I would wake up feeling defeated and morose. It was a closely guarded secret that I never once uttered until years later when I felt compelled to confront my subconscious in a very literal, real world way. But that necessary and humiliating confessional is another tale for another time. I pondered the meaning of the symbolism constantly through my adult life in New Mexico. But you know what they say about seeing forests for the trees. You see, I lived in Albuquerque because I was (supposed to be) going to college.

And what an academic career I had. Changed Universities once. Switched majors three times. Dropped out three times. It took me nearly nine years to complete a BFA. When I went back the final time hell bent on graduating, I read over my transcript in horror. Registered for 18 credits, completed 6. Registered for 16 credits, completed 3. My very first college class was literally straight out of high school. It was a summer session Spanish language class at NMSU and one of my lab partners was a kid that graduated high school at the same time. When I took my last semester in order to get my degree, I realized the professor teaching a course that I was contemplating, was that lab partner. He had his masters and had been teaching for years.

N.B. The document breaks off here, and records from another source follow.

-- ==== Sys2Proof/Machine/Gmac.lean ====
section
/-! DEFINITION. AES-256-GMAC, the tag of a code block (R74). The spec names the function; its computation is that of FIPS 197
and NIST SP 800-38D. (PRESUMED, log 107.) -/

namespace Sys2Proof.Machine

open Sys2Proof

/-! ### The field of AES -/

/-- Twice an element. -/
def aesDouble (a : Nat) : Nat := if 128 ≤ a then (2 * a) ^^^ 0x11B else 2 * a

/-- The product of two elements, over the low `k` bits of `b`. -/
def aesMul : Nat → Nat → Nat → Nat
  | 0, _, _ => 0
  | k + 1, a, b => (if b % 2 = 1 then a else 0) ^^^ aesMul k (aesDouble a) (b / 2)

/-- The inverse, `a^254`, with 0 for 0: the product of `a^(2^j)` for j in 1..7. -/
def aesInv (a : Nat) : Nat :=
  ((List.range 7).foldl (fun (x : Nat × Nat) _ =>
    let q := aesMul 8 x.1 x.1
    (q, aesMul 8 x.2 q)) (a, 1)).2

/-- The S-box. -/
def aesSbox (a : Nat) : Nat :=
  let b := aesInv a
  let rot := fun (k : Nat) => b * 2 ^ k % 256 + b / 2 ^ (8 - k)
  b ^^^ rot 1 ^^^ rot 2 ^^^ rot 3 ^^^ rot 4 ^^^ 0x63

/-! ### AES-256 -/

def xorBytes (a b : List Nat) : List Nat := a.zipWith (· ^^^ ·) b

/-- `n` more words of the key schedule; the words so far stand with the newest first, `i` of them. -/
def aesExpand : Nat → Nat → Nat → List (List Nat) → List (List Nat)
  | 0, _, _, l => l.reverse
  | n + 1, i, rcon, l =>
    let prev := (l.head?).getD []
    let t := if i % 8 = 0 then xorBytes ((prev.drop 1 ++ prev.take 1).map aesSbox) [rcon, 0, 0, 0]
      else if i % 8 = 4 then prev.map aesSbox
      else prev
    aesExpand n (i + 1) (if i % 8 = 0 then aesDouble rcon else rcon) (xorBytes ((l[7]?).getD []) t :: l)

/-- The 15 round keys of a 32-byte key. -/
def aesKeys (key : List Nat) : List (List Nat) :=
  let w := aesExpand 52 8 1 ((List.range 8).map (fun k => (key.drop (4 * k)).take 4)).reverse
  (List.range 15).map (fun r => ((w.drop (4 * r)).take 4).flatten)

/-- Row r of the state moves left by r columns. -/
def aesShift (b : List Nat) : List Nat := (List.range 16).map (fun k => (b[(k + 4 * (k % 4)) % 16]?).getD 0)

/-- Every column is multiplied by (2, 3, 1, 1). -/
def aesMix (b : List Nat) : List Nat :=
  (List.range 16).map (fun k =>
    let at_ := fun (j : Nat) => (b[k / 4 * 4 + (k + j) % 4]?).getD 0
    aesDouble (at_ 0) ^^^ aesDouble (at_ 1) ^^^ at_ 1 ^^^ at_ 2 ^^^ at_ 3)

/-- The rounds of a block under the round keys that are left. -/
def aesRounds : List (List Nat) → List Nat → List Nat
  | [], b => b
  | [k], b => xorBytes (aesShift (b.map aesSbox)) k
  | k :: r, b => aesRounds r (xorBytes (aesMix (aesShift (b.map aesSbox))) k)

/-- One block of 16 bytes enciphered. -/
def aesBlock (keys : List (List Nat)) (b : List Nat) : List Nat :=
  match keys with
  | [] => b
  | k :: r => aesRounds r (xorBytes b k)

/-! ### GMAC -/

/-- Bytes as a number, the first byte highest. -/
def bigEndian (b : List Nat) : Nat := b.foldl (fun n x => 256 * n + x) 0

/-- The product of GHASH: bit 127 of a number is the coefficient of the constant term. -/
def ghashMul : Nat → Nat → Nat → Nat
  | 0, _, _ => 0
  | k + 1, x, v => (if natBit x k then v else 0) ^^^ ghashMul k x (if v % 2 = 1 then (v / 2) ^^^ (0xE1 * 2 ^ 120) else v / 2)

/-- GHASH of whole blocks of additional data, and of their length. -/
def ghash (h : Nat) (aad : List Nat) : Nat :=
  let blocks := (List.range (aad.length / 16)).map (fun k => bigEndian ((aad.drop (16 * k)).take 16))
  (blocks ++ [8 * aad.length * 2 ^ 64]).foldl (fun y x => ghashMul 128 (y ^^^ x) h) 0

/-- The tag of additional data of whole blocks under a 32-byte key and a 12-byte initialisation vector, as a number with
the first byte highest. -/
def gmac (key iv aad : List Nat) : Nat :=
  let ks := aesKeys key
  ghash (bigEndian (aesBlock ks (List.replicate 16 0))) aad ^^^ bigEndian (aesBlock ks (iv ++ [0, 0, 0, 1]))

/-- The 16 tag bytes of a block: the block key, the segment nonce followed by the block number, bytes 0..1,007 (R74). -/
def blockTag (key : Nat) (nonce : W64) (n : Nat) (bytes : List Byte) : List Byte :=
  let nat := fun (l : List Byte) => l.map BitVec.toNat
  (natToBytes 16 (gmac (nat (natToBytes 32 key)) (nat (natToBytes 8 nonce.toNat ++ natToBytes 4 n)) (nat bytes))).reverse

end Sys2Proof.Machine
end

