def PfLevel.code : PfLevel → BitVec 2
  | .l2 => 0 | .cc => 1 | .l1 => 2 | .msc => 3
def PfLevel.ofCode (b : BitVec 2) : PfLevel :=
  match b.toNat with
  | 0 => .l2 | 1 => .cc | 2 => .l1 | _ => .msc

def CollOp.code : CollOp → BitVec 2
  | .ar => 0 | .rs => 1 | .ag => 2 | .bc => 3
def CollOp.ofCode (b : BitVec 2) : CollOp :=
  match b.toNat with
  | 0 => .ar | 1 => .rs | 2 => .ag | _ => .bc

def CollKind.code : CollKind → BitVec 2
  | .fp => 0 | .ws32 => 1 | .ws64 => 2
def CollKind.ofCode (b : BitVec 2) : CollKind :=
  match b.toNat with
  | 0 => .fp | 1 => .ws32 | _ => .ws64

/-- A word without its stop bit: the unit code in bits 30:28, the opcode in bits 27:22, the format's fields in bits
21:0 (R62, R63). -/
def mkWord (u : UnitId) (op : BitVec 6) (fields : BitVec 22) : BitVec 32 := 0#1 ++ u.code ++ op ++ fields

And what was I doing during all that time? Feeling the pull of "the Party." My townie friends and the heavy regiment of concerts and social gatherings conflicted heavily with my academic pursuits. But I really didn't have the excuses that my going down in flames friends had. I never became addicted to drugs-didn't become a junkie like so many. I only drank socially (albeit I drink beyond binge when I do) Didn't even like to smoke pot much. While I dabbled in drug dealing early on, I stayed on the sidelines of my crews ever increasing criminality. I just didn't know the party was over. No one told me, "Robert, it's time to go home now." I liked being in college and used to joke that I didn't ever want to go into the real world. "It's scary out there." I also liked being a rock n' roll scenester man about town. A hot girl in my lap while I hung out with the band. Neither predilection leant itself to the finishing of my academic training, which meant neither lent itself to truly starting my adult life. Instead I stayed in one place. My townie friends crashed and burned, slowly sinking into the lower bowels of addiction and total defeat. My college friends graduated and got real jobs. I stayed put, tormented by dreams of being left behind and never being able to find what I needed.


My Company

1 comment:

Anonymous said...

The next time you're traversing the hypnagogic hallways of Hypothetical High, stop into the boys bathroom for a smoke.

In the last stall, etched into the paint, in my hand, you will see:

We are the music makers.
And we are the dreamers of the dreams.